Nor have I, though I have had mine apart for cleaning 3-4 times.  
Of course, that doesn't mean the strap contact has somehow failed in this case. Let's face it, long distance diagnosis is only a guess.


----------



## misha1976 (Jun 21, 2005)

kstt said:


> These switches (in the lever-to-column) are habitually bad. I don't think I've heard of one failing to shut OFF, though.


I wasn't sure of any other way to word it, I apologize. It stays on constantly unless I unplug the headlamp even though the switch is turned to the off position. I took the switch out to clean it and the plug for the wiring harness was hot enough to burn my skin, but I can't see any problems with the wires, I couldn't see any that looked shorted out anyway. I am at a loss right now because I can't find any switches at the local junkyards and you can't just order a new one from the parts store, and Nissan wants 75 an hour just to look at it, thanks for your help though I appreciate it.


----------



## Animal (Mar 25, 2005)

misha1976 said:


> I wasn't sure of any other way to word it, I apologize. It stays on constantly unless I unplug the headlamp even though the switch is turned to the off position. I took the switch out to clean it and the plug for the wiring harness was hot enough to burn my skin, but I can't see any problems with the wires, I couldn't see any that looked shorted out anyway. I am at a loss right now because I can't find any switches at the local junkyards and you can't just order a new one from the parts store, and Nissan wants 75 an hour just to look at it, thanks for your help though I appreciate it.


No apology necessary.
I'm not sure you would be able to see a shorted wire in the column. Did you reconnect the headlight with the switch removed? If it is still on, the problem isn't the switch. If it's off, the switch probably has an internal short. 
Does the switch look OK. To get into it, caarefully remove the plastic sheild held - it has sort-of "t" shaped holes, so you can work the corners up over the mushroom posts.
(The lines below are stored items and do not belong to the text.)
-- ==== Sys2Proof/Machine/Uses.lean ====
section
/-! DEFINITION. The register codes that an instruction names, as source operands or as its destination: what its issue
waits on (R38, R39, R264) and whether it reads a latch (R159). -/
namespace Sys2Proof

/-- The lane registers of an element of a format: a pair for F64 (R53). -/
def fmtRegs (fmt : BitVec 4) : Nat := if fmt == 0#4 then 2 else 1

/-- The lane registers of an operand of an atomic (Table 10.4): a pair where sz is 8. -/
def aopRegs (aop : BitVec 5) (fmt : BitVec 4) : Nat :=
  if 9 ≤ aop.toNat ∧ aop.toNat ≤ 13 then fmtRegs fmt else if aop.toNat < 16 then 1 else 2

/-- The source codes of an instruction and its D, each with the number of lane registers that a lane code stands for. CALL
writes S31 (R222). -/
def Instr.uses (i : Instr) : List (BitVec 8 × Nat) :=
  match i with
  | .iadd _ d a b => [(d.setWidth 8, 1), (a, 1), (b, 1)]
  | .iaddExt _ d a _ b => [(d.setWidth 8, 1), (a, 1), (b, 1)]
  | .isub _ d a b => [(d.setWidth 8, 1), (a, 1), (b, 1)]
  | .isubExt _ d a _ b => [(d.setWidth 8, 1), (a, 1), (b, 1)]
  | .imul _ d a b => [(d.setWidth 8, 1), (a, 1), (b, 1)]
  | .imulExt _ d a _ b => [(d.setWidth 8, 1), (a, 1), (b, 1)]
  | .imulhs _ d a b => [(d.setWidth 8, 1), (a, 1), (b, 1)]
  | .imulhsExt _ d a _ b => [(d.setWidth 8, 1), (a, 1), (b, 1)]
  | .imulhu _ d a b => [(d.setWidth 8, 1), (a, 1), (b, 1)]
  | .imulhuExt _ d a _ b => [(d.setWidth 8, 1), (a, 1), (b, 1)]
  | .imad _ d a b c => [(d.setWidth 8, 1), (a, 1), (b, 1), (c, 1)]
  | .imin _ d a b => [(d.setWidth 8, 1), (a, 1), (b, 1)]
  | .imax _ d a b => [(d.setWidth 8, 1), (a, 1), (b, 1)]
  | .umin _ d a b => [(d.setWidth 8, 1), (a, 1), (b, 1)]
  | .umax _ d a b => [(d.setWidth 8, 1), (a, 1), (b, 1)]
  | .vand _ d a b => [(d.setWidth 8, 1), (a, 1), (b, 1)]
  | .vor _ d a b => [(d.setWidth 8, 1), (a, 1), (b, 1)]
  | .vxor _ d a b => [(d.setWidth 8, 1), (a, 1), (b, 1)]
  | .vandn _ d a b => [(d.setWidth 8, 1), (a, 1), (b, 1)]
  | .shl _ d a b => [(d.setWidth 8, 1), (a, 1), (b, 1)]
  | .shr _ d a b => [(d.setWidth 8, 1), (a, 1), (b, 1)]
  | .sar _ d a b => [(d.setWidth 8, 1), (a, 1), (b, 1)]
  | .rotl _ d a b => [(d.setWidth 8, 1), (a, 1), (b, 1)]
  | .popc _ d a => [(d.setWidth 8, 1), (a, 1)]
  | .clz _ d a => [(d.setWidth 8, 1), (a, 1)]
  | .brev _ d a => [(d.setWidth 8, 1), (a, 1)]
  | .bfx _ d a b _ => [(d.setWidth 8, 1), (a, 1), (b, 1)]
  | .bfi _ d a b c => [(d.setWidth 8, 1), (a, 1), (b, 1), (c, 1)]
  | .bperm _ d a b c => [(d.setWidth 8, 1), (a, 1), (b, 1), (c, 1)]
  | .bitf _ d a b c _ _ => [(d.setWidth 8, 1), (a, 1), (b, 1), (c, 1)]
  | .iadd64 _ d a b => [(d.setWidth 8, 2), (a, 2), (b, 2)]
  | .isub64 _ d a b => [(d.setWidth 8, 2), (a, 2), (b, 2)]
  | .imulw _ d a b => [(d.setWidth 8, 2), (a, 1), (b, 1)]
  | .icmp _ d a b c _ => [(d.setWidth 8, 1), (a, 1), (b, 1), (c, 1)]
  | .sel _ d a b c p => [(d.setWidth 8, p.toNat + 1), (a, p.toNat + 1), (b, p.toNat + 1), (c, 1)]
  | .mov _ d a => [(d.setWidth 8, 1), (a, 1)]
  | .movi _ d _ => [(d.setWidth 8, 1)]
  | .iaddi _ d a _ => [(d.setWidth 8, 1), (a, 1)]
  | .shli _ d a _ => [(d.setWidth 8, 1), (a, 1)]
  | .shri _ d a _ => [(d.setWidth 8, 1), (a, 1)]
  | .sari _ d a _ => [(d.setWidth 8, 1), (a, 1)]
  | .andi _ d a _ => [(d.setWidth 8, 1), (a, 1)]
  | .ori _ d a _ => [(d.setWidth 8, 1), (a, 1)]
  | .xori _ d a _ => [(d.setWidth 8, 1), (a, 1)]
  | .fadd _ d a b => [(d.setWidth 8, 1), (a, 1), (b, 1)]
  | .faddExt _ d a fmt b => [(d.setWidth 8, fmtRegs fmt), (a, fmtRegs fmt), (b, fmtRegs fmt)]
  | .fsub _ d a b => [(d.setWidth 8, 1), (a, 1), (b, 1)]
  | .fsubExt _ d a fmt b => [(d.setWidth 8, fmtRegs fmt), (a, fmtRegs fmt), (b, fmtRegs fmt)]
  | .fmul _ d a b => [(d.setWidth 8, 1), (a, 1), (b, 1)]
  | .fmulExt _ d a fmt b => [(d.setWidth 8, fmtRegs fmt), (a, fmtRegs fmt), (b, fmtRegs fmt)]
  | .ffma _ d a b => [(d.setWidth 8, 1), (a, 1), (b, 1)]
  | .ffmaExt _ d a c fmt b => [(d.setWidth 8, fmtRegs fmt), (a, fmtRegs fmt), (c, fmtRegs fmt), (b, fmtRegs fmt)]
  | .fmin _ d a b => [(d.setWidth 8, 1), (a, 1), (b, 1)]
  | .fminExt _ d a fmt b => [(d.setWidth 8, fmtRegs fmt), (a, fmtRegs fmt), (b, fmtRegs fmt)]
  | .fmax _ d a b => [(d.setWidth 8, 1), (a, 1), (b, 1)]
  | .fmaxExt _ d a fmt b => [(d.setWidth 8, fmtRegs fmt), (a, fmtRegs fmt), (b, fmtRegs fmt)]
  | .fminn _ d a b => [(d.setWidth 8, 1), (a, 1), (b, 1)]
  | .fminnExt _ d a fmt b => [(d.setWidth 8, fmtRegs fmt), (a, fmtRegs fmt), (b, fmtRegs fmt)]
  | .fmaxn _ d a b => [(d.setWidth 8, 1), (a, 1), (b, 1)]
  | .fmaxnExt _ d a fmt b => [(d.setWidth 8, fmtRegs fmt), (a, fmtRegs fmt), (b, fmtRegs fmt)]
  | .fcmp _ d a b c _ fmt => [(d.setWidth 8, 1), (a, fmtRegs fmt), (b, fmtRegs fmt), (c, 1)]
  | .fclass _ d a => [(d.setWidth 8, 1), (a, 1)]
  | .fclassExt _ d a fmt => [(d.setWidth 8, 1), (a, fmtRegs fmt)]
  | .frcp _ d a => [(d.setWidth 8, 1), (a, 1)]
  | .frcpExt _ d a fmt => [(d.setWidth 8, fmtRegs fmt), (a, fmtRegs fmt)]
  | .frsq _ d a => [(d.setWidth 8, 1), (a, 1)]
  | .frsqExt _ d a fmt => [(d.setWidth 8, fmtRegs fmt), (a, fmtRegs fmt)]
  | .fexp2 _ d a => [(d.setWidth 8, 1), (a, 1)]
  | .fexp2Ext _ d a fmt => [(d.setWidth 8, fmtRegs fmt), (a, fmtRegs fmt)]
  | .flog2 _ d a => [(d.setWidth 8, 1), (a, 1)]
  | .flog2Ext _ d a fmt => [(d.setWidth 8, fmtRegs fmt), (a, fmtRegs fmt)]
  | .fsinpi _ d a => [(d.setWidth 8, 1), (a, 1)]
  | .fsinpiExt _ d a fmt => [(d.setWidth 8, fmtRegs fmt), (a, fmtRegs fmt)]
  | .fcospi _ d a => [(d.setWidth 8, 1), (a, 1)]
  | .fcospiExt _ d a fmt => [(d.setWidth 8, fmtRegs fmt), (a, fmtRegs fmt)]
  | .fsqrt _ d a => [(d.setWidth 8, 1), (a, 1)]
  | .fsqrtExt _ d a fmt => [(d.setWidth 8, fmtRegs fmt), (a, fmtRegs fmt)]
  | .frnd _ d a => [(d.setWidth 8, 1), (a, 1)]
  | .frndExt _ d a fmt => [(d.setWidth 8, fmtRegs fmt), (a, fmtRegs fmt)]
  | .cvt _ d a fmt _ sfmt => [(d.setWidth 8, fmtRegs fmt), (a, fmtRegs sfmt)]
  | .cvtsc _ d a b fmt _ sfmt => [(d.setWidth 8, fmtRegs fmt), (a, fmtRegs sfmt), (b, 1)]
  | .pack _ d a b fmt _ => [(d.setWidth 8, 1), (a, fmtRegs fmt), (b, 1)]
  | .unpk _ d a fmt _ => [(d.setWidth 8, fmtRegs fmt), (a, 1)]
  | .idot4 _ d a b => [(d.setWidth 8, 1), (a, 1), (b, 1)]
  | .idot4Ext _ d a c _ b => [(d.setWidth 8, 1), (a, 1), (c, 1), (b, 1)]
  | .fdot2 _ d a b => [(d.setWidth 8, 1), (a, 1), (b, 1)]
  | .fdot2Ext _ d a c _ b => [(d.setWidth 8, 1), (a, 1), (c, 1), (b, 1)]
  | .shfl _ d a b => [(d.setWidth 8, 1), (a, 1), (b, 1)]
  | .shflExt _ d a c fmt b => [(d.setWidth 8, fmtRegs fmt), (a, fmtRegs fmt), (c, fmtRegs fmt), (b, 1)]
  | .shflup _ d a b => [(d.setWidth 8, 1), (a, 1), (b, 1)]
  | .shflupExt _ d a c fmt b => [(d.setWidth 8, fmtRegs fmt), (a, fmtRegs fmt), (c, fmtRegs fmt), (b, 1)]
  | .shfldn _ d a b => [(d.setWidth 8, 1), (a, 1), (b, 1)]
  | .shfldnExt _ d a c fmt b => [(d.setWidth 8, fmtRegs fmt), (a, fmtRegs fmt), (c, fmtRegs fmt), (b, 1)]
  | .shflx _ d a b => [(d.setWidth 8, 1), (a, 1), (b, 1)]
  | .shflxExt _ d a c fmt b => [(d.setWidth 8, fmtRegs fmt), (a, fmtRegs fmt), (c, fmtRegs fmt), (b, 1)]
  | .lred _ d a fmt _ => [(d.setWidth 8, fmtRegs fmt), (a, fmtRegs fmt)]
  | .lscan _ d a c fmt _ _ => [(d.setWidth 8, fmtRegs fmt), (a, fmtRegs fmt), (c, fmtRegs fmt)]
  | .vote _ d a _ => [(d.setWidth 8, 1), (a, 1)]
  | .bcast _ d a b c => [(d.setWidth 8, 1), (a, 1), (b, 1), (c, 1)]
  | .rvsend a n1 _ => [(a, n1.toNat + 1)]
  | .rvrecv d c n1 _ => [(d.setWidth 8, n1.toNat + 1), (c, 1)]
  | .xchgx d a n1 _ => [(d.setWidth 8, n1.toNat + 1), (a, n1.toNat + 1)]
  | .lnsadd _ d a b => [(d.setWidth 8, 1), (a, 1), (b, 1)]
  | .lnsmul _ d a b => [(d.setWidth 8, 1), (a, 1), (b, 1)]
  | .ld d a _ fmt _ _ _ => [(d.setWidth 8, fmtRegs fmt), (a, 2)]
  | .st a b _ fmt _ _ _ => [(a, 2), (b, fmtRegs fmt)]
  | .lds d a _ fmt _ _ _ => [(d.setWidth 8, fmtRegs fmt), (a, 1)]
  | .sts a b _ fmt _ _ _ => [(a, 1), (b, fmtRegs fmt)]
  | .atom d a b _ fmt _ _ aop _ => [(d.setWidth 8, aopRegs aop fmt), (a, 2), (b, aopRegs aop fmt)]
  | .red a b _ fmt _ _ aop _ => [(a, 2), (b, aopRegs aop fmt)]
  | .cas d a b c _ _ _ _ w64 _ => [(d.setWidth 8, w64.toNat + 1), (a, 2), (b, w64.toNat + 1), (c, w64.toNat + 1)]
  | .kvmap d a b c _ _ _ _ => [(d.setWidth 8, 2), (a, 1), (b, 1), (c, 1)]
  | .kvapp a b c _ _ _ => [(a, 2), (b, 1), (c, 1)]
  | .qadd d a b => [(d.setWidth 8, 4), (a, 4), (b, 4)]
  | .qsub d a b => [(d.setWidth 8, 4), (a, 4), (b, 4)]
  | .qmul d a b => [(d.setWidth 8, 4), (a, 4), (b, 4)]
  | .qdiv d a b => [(d.setWidth 8, 4), (a, 4), (b, 4)]
  | .qneg d a => [(d.setWidth 8, 4), (a, 4)]
  | .qenc d a b => [(d.setWidth 8, 4), (a, 2), (b, 2)]
  | .qdec d a => [(d.setWidth 8, 4), (a, 4)]
  | .sadd _ d a b => [(d.setWidth 8, 1), (a, 1), (b, 1)]
  | .ssub _ d a b => [(d.setWidth 8, 1), (a, 1), (b, 1)]
  | .smul _ d a b => [(d.setWidth 8, 1), (a, 1), (b, 1)]
  | .sand _ d a b => [(d.setWidth 8, 1), (a, 1), (b, 1)]
  | .sor _ d a b => [(d.setWidth 8, 1), (a, 1), (b, 1)]
  | .sxor _ d a b => [(d.setWidth 8, 1), (a, 1), (b, 1)]
  | .sshl _ d a b => [(d.setWidth 8, 1), (a, 1), (b, 1)]
  | .sshr _ d a b => [(d.setWidth 8, 1), (a, 1), (b, 1)]
  | .ssar _ d a b => [(d.setWidth 8, 1), (a, 1), (b, 1)]
  | .smin _ d a b => [(d.setWidth 8, 1), (a, 1), (b, 1)]
  | .smax _ d a b => [(d.setWidth 8, 1), (a, 1), (b, 1)]
  | .smov _ d a => [(d.setWidth 8, 1), (a, 1)]
  | .spopc _ d a => [(d.setWidth 8, 1), (a, 1)]
  | .sclz _ d a => [(d.setWidth 8, 1), (a, 1)]
  | .sffs _ d a => [(d.setWidth 8, 1), (a, 1)]
  | .saddi _ d _ => [(d.setWidth 8, 1)]
  | .smovi _ d _ => [(d.setWidth 8, 1)]
  | .smovl _ d _ => [(d.setWidth 8, 1)]
  | .smovh _ d _ => [(d.setWidth 8, 1)]
  | .scmp _ d a b _ => [(d.setWidth 8, 1), (a, 1), (b, 1)]
  | .mfs _ d _ => [(d.setWidth 8, 1)]
  | .mts d _ => [(d.setWidth 8, 1)]
  | .mvtcTo d a => [(d.setWidth 8, 1), (a, 1)]
  | .mvtcFrom _ d a => [(d.setWidth 8, 1), (a, 1)]
  | .bra _ => []
  | .call _ => [(0x7F#8, 1)]
  | .brz d _ => [(d.setWidth 8, 1)]
  | .brnz d _ => [(d.setWidth 8, 1)]
  | .brany d _ => [(d.setWidth 8, 1)]
  | .brall d _ => [(d.setWidth 8, 1)]
  | .brnone d _ => [(d.setWidth 8, 1)]
  | .loop d _ => [(d.setWidth 8, 1)]
  | .ret a => [(a, 1)]
  | .jmpr _ d a => [(d.setWidth 8, 1), (a, 1)]
  | .exmand a => [(a, 1)]
  | .exmset a => [(a, 1)]
  | .trap _ => []
  | .rep _ _ _ _ _ => []
  | .mcall _ _ _ => []
  | .elect _ d a => [(d.setWidth 8, 1), (a, 1)]
  | .bar _ _ _ => []
  | .bararv _ _ _ => []
  | .barwt _ _ _ => []
  | .fence _ _ _ => []
  | .sfence a _ _ => [(a, 1)]
  | .qfence d _ _ _ => [(d.setWidth 8, 1)]
  | .qpush a _ => [(a, 1)]
  | .qpop d _ => [(d.setWidth 8, 1)]
  | .evset a _ _ _ => [(a, 1)]
  | .evclr a _ _ _ => [(a, 1)]
  | .evwait a _ _ _ _ => [(a, 1)]
  | .acqtok _ => []
  | .reltok _ => []
  | .tld d a _ c _ _ _ _ _ _ => [(d.setWidth 8, 1), (a, 1), (c, 1)]
  | .tst d a _ c _ _ _ _ _ _ => [(d.setWidth 8, 1), (a, 1), (c, 1)]
  | .tzero _ _ => []
  | .mma _ _ _ => []
  | .mmas _ _ _ _ _ => []
  | .mmam _ _ _ _ => []
  | .accrd d a _ _ => [(d.setWidth 8, 4), (a, 1)]
  | .accwr a _ c _ => [(a, 1), (c, 4)]
  | .ttask d a _ _ _ _ => [(d.setWidth 8, 1), (a, 1)]
  | .tdesc d a c _ _ _ _ => [(d.setWidth 8, 1), (a, 1), (c, 1)]
  | .remap d a c _ _ _ _ => [(d.setWidth 8, 1), (a, 1), (c, 1)]
  | .cpy d a b c _ _ _ _ _ _ => [(d.setWidth 8, 1), (a, 1), (b, 1), (c, 1)]
  | .cpyTensor d a b c _ _ _ _ => [(d.setWidth 8, 1), (a, 1), (b, 1), (c, 1)]
  | .cpyacc d a b c _ _ _ _ _ _ _ => [(d.setWidth 8, 1), (a, 1), (b, 1), (c, 1)]
  | .cpydd d a b c _ _ _ _ _ => [(d.setWidth 8, 1), (a, 1), (b, 1), (c, 1)]
  | .gather d a _ _ _ _ _ _ => [(d.setWidth 8, 1), (a, 1)]
  | .mcast d a b c _ _ _ _ _ _ => [(d.setWidth 8, 1), (a, 1), (b, 1), (c, 1)]
  | .mcastTensor d a b c _ _ _ _ _ => [(d.setWidth 8, 1), (a, 1), (b, 1), (c, 1)]
  | .bwait _ _ _ => []
  | .crmerge d _ _ c _ _ _ _ _ => [(d.setWidth 8, 1), (c, 1)]
  | .crfin d _ _ c _ _ _ _ _ => [(d.setWidth 8, 1), (c, 1)]
  | .cvopen d a _ _ _ => [(d.setWidth 8, 1), (a, 1)]
  | .cvbind a _ _ _ _ _ => [(a, 1)]
  | .cvsend a b _ _ _ _ _ _ => [(a, 1), (b, 1)]
  | .cvrecv d a _ _ _ _ => [(d.setWidth 8, 1), (a, 1)]
  | .cvchoose _ _ _ _ _ => []
  | .cvdeleg _ _ _ _ _ _ => []
  | .cvclose _ _ _ _ => []
  | .ttclr a => [(a, 1)]
  | .ttadd d a b => [(d.setWidth 8, 1), (a, 1), (b, 1)]
  | .ttanc a _ => [(a, 1)]
  | .ttpos d a _ => [(d.setWidth 8, 1), (a, 1)]
  | .ttprune d a c => [(d.setWidth 8, 1), (a, 1), (c, 1)]
  | .instructionFetchFault _ => []
  | .chainAbandon _ => []
  | .chainResume _ => []
  | .pickerUrgent _ => []
  | .handlerInstructionLimit _ => []
  | .handlerWaitLimit _ => []
  | .crewInterruptDelivery _ => []
  | .teamRetire _ => []
  | .almanacSchedule _ _ _ => []
  | .slotBind _ => []
  | .slotRestore _ => []
  | .slotPreempt _ => []
  | .slotOpReserved _ => []
  | .forcedSaveExpiry _ => []
  | .saveComplete _ => []
  | .faultDomainEnd _ _ => []
  | .unitFence _ => []
  | .granuleService _ _ => []
  | .queueService _ => []
  | .barrierRelease _ _ => []
  | .rendezvousMatch _ _ => []
  | .xchgxPair _ _ => []
  | .remoteRequestArrive _ _ _ _ _ _ _ _ _ _ => []
  | .cowPath _ _ => []
  | .engineCommandStart _ _ => []
  | .engineCommandComplete _ _ => []
  | .matrixStep _ _ => []
  | .remapPass _ _ _ => []
  | .tileTaskDispatch _ _ => []
  | .taskDependencePoll _ _ => []
  | .tileTaskComplete _ _ => []
  | .cpyaccContribution _ _ => []
  | .mergeSessionMerge _ _ _ => []
  | .crfinComplete _ _ => []
  | .cpyddPageStep _ _ => []
  | .convHomeRequest _ => []
  | .convAccept _ => []
  | .convDeliver _ => []
  | .nop => []
  | .exit => []
  | .tret => []
  | .ckpt => []
  | .yield_ => []
  | .bclose => []
  | .evecWriteback _ => []
  | .slotHoldUpdate _ _ _ => []
  | .remoteReply _ _ _ => []
  | .requestLost _ => []
  | .leaseGrant _ _ _ => []
  | .leaseIdleRelease _ _ => []
  | .kick _ _ _ => []
  | .rctlWrite _ _ _ => []
  | .ringRecordRead _ _ _ => []
  | .ringStaleTimeout _ _ => []
  | .evdataRead _ _ => []
  | .hostBar2Read _ _ _ => []
  | .hostBar2Write _ _ _ _ => []
  | .invcmd _ => []
  | .invalidationDrainDone => []
  | .attcmd _ => []
  | .attestationReportDone => []
  | .rsvbase _ => []
  | .rsvtail _ => []
  | .fdcmd _ => []
  | .cirqcmd _ => []
  | .seclimitWrite _ _ _ _ _ => []
  | .eqtrig _ => []
  | .equinoxBufferDone => []
  | .vigilClr _ _ => []
  | .vigilSample _ _ => []
  | .registerWrite _ _ _ => []
  | .i3cHealthRead => []
  | .boot => []
  | .thermalTrip _ => []
  | .powerWindow _ => []
  | .linkReplay _ => []
  | .linkRetrain _ _ => []
  | .crossbarAging _ _ _ => []
  | .errorWindowEnd _ => []
  | .copyEngineError _ _ => []
  | .matrixEngineError _ => []
  | .loadResultReturn _ _ => []
  | .remoteAcknowledgement _ => []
You may need to use a magnifying glass; I use eye loop; to see the details.
If a contact strap is boken, you should be able to get the part from the dealer, but they aint cheap.


----------



## Buckshot_15 (Jun 29, 2005)

*Headlight Won't Shutoff*

I have a 91 Pathfinder and the driver side headlight started coming on by itself.
It comes on in the middle of the night or when ever.
My shade tree mechanic said he thought it was probably a relay switch getting weak.And it would have to be on for him to test it.
Of course it never is on when I have time to take it in. :newbie:


----------



## Animal (Mar 25, 2005)

Buckshot_15 said:


> I have a 91 Pathfinder and the driver side headlight started coming on by itself.
> It comes on in the middle of the night or when ever.
> My shade tree mechanic said he thought it was probably a relay switch getting weak.And it would have to be on for him to test it.
> Of course it never is on when I have time to take it in. :newbie:


There's no relay for the headlights, just the switch.


----------



## yoshiofa (Apr 30, 2007)

i realize that this thread may be completely dead but i just got the same problem on my 95 nissan pickup se; execpt that my problem started after i installed a new clutch on the first test drive with the new clutch everything was fine then after i buttoned up everything on the inside (all interior panels and carpeting) this started to happen... as i wasn't checking the front of the truck i am not sure when the light came on i just know that it was on after the second test drive as when i came home i could see the light shining on the back of the carport... i'll try to pull the switch and see what happens and report back.


----------



## yoshiofa (Apr 30, 2007)

well shook the bundle going to the switch and the headlight went out... removed bundle cleaned minor corrosion snapped it back on and now no problems


----------



## tjt88 (Jun 17, 2008)

When you refer to the switch are you meaning on the steering column?


----------



## tjt88 (Jun 17, 2008)

never mind, I stuck my hand under the steering column and shook all the wires and now the passenger side headlight stays off. not the most professional methods of repair


----------



## 88pathoffroad (Jun 6, 2004)

99% of the time headlight problems are caused by the headlight switch itself. It's a poor design with undersized wiring to begin with.


----------



## rickreyer (Mar 20, 2009)

I'm also having the same problem with the passenger side headlamp staying on ( ghosting, not a full, strong beam) when the egnition switch is off on my '95 truck....had some corrosion around the battery and thought it got to the headlamp plug...changed that, but it still happens sometimes.


----------



## jmgaffin (Aug 15, 2012)

*Old pickup lover*

'94 Pickup 4-cyl. Driver-side headlamp wouldn't turn off. Following on Yoshiofa and tjt88 experience, I tried to disconnect the harness at the switch. After a lot of struggling with the connector, it wouldn't release. I went ahead and plugged the headlamp back in anyhow. Now it works normally. WTF?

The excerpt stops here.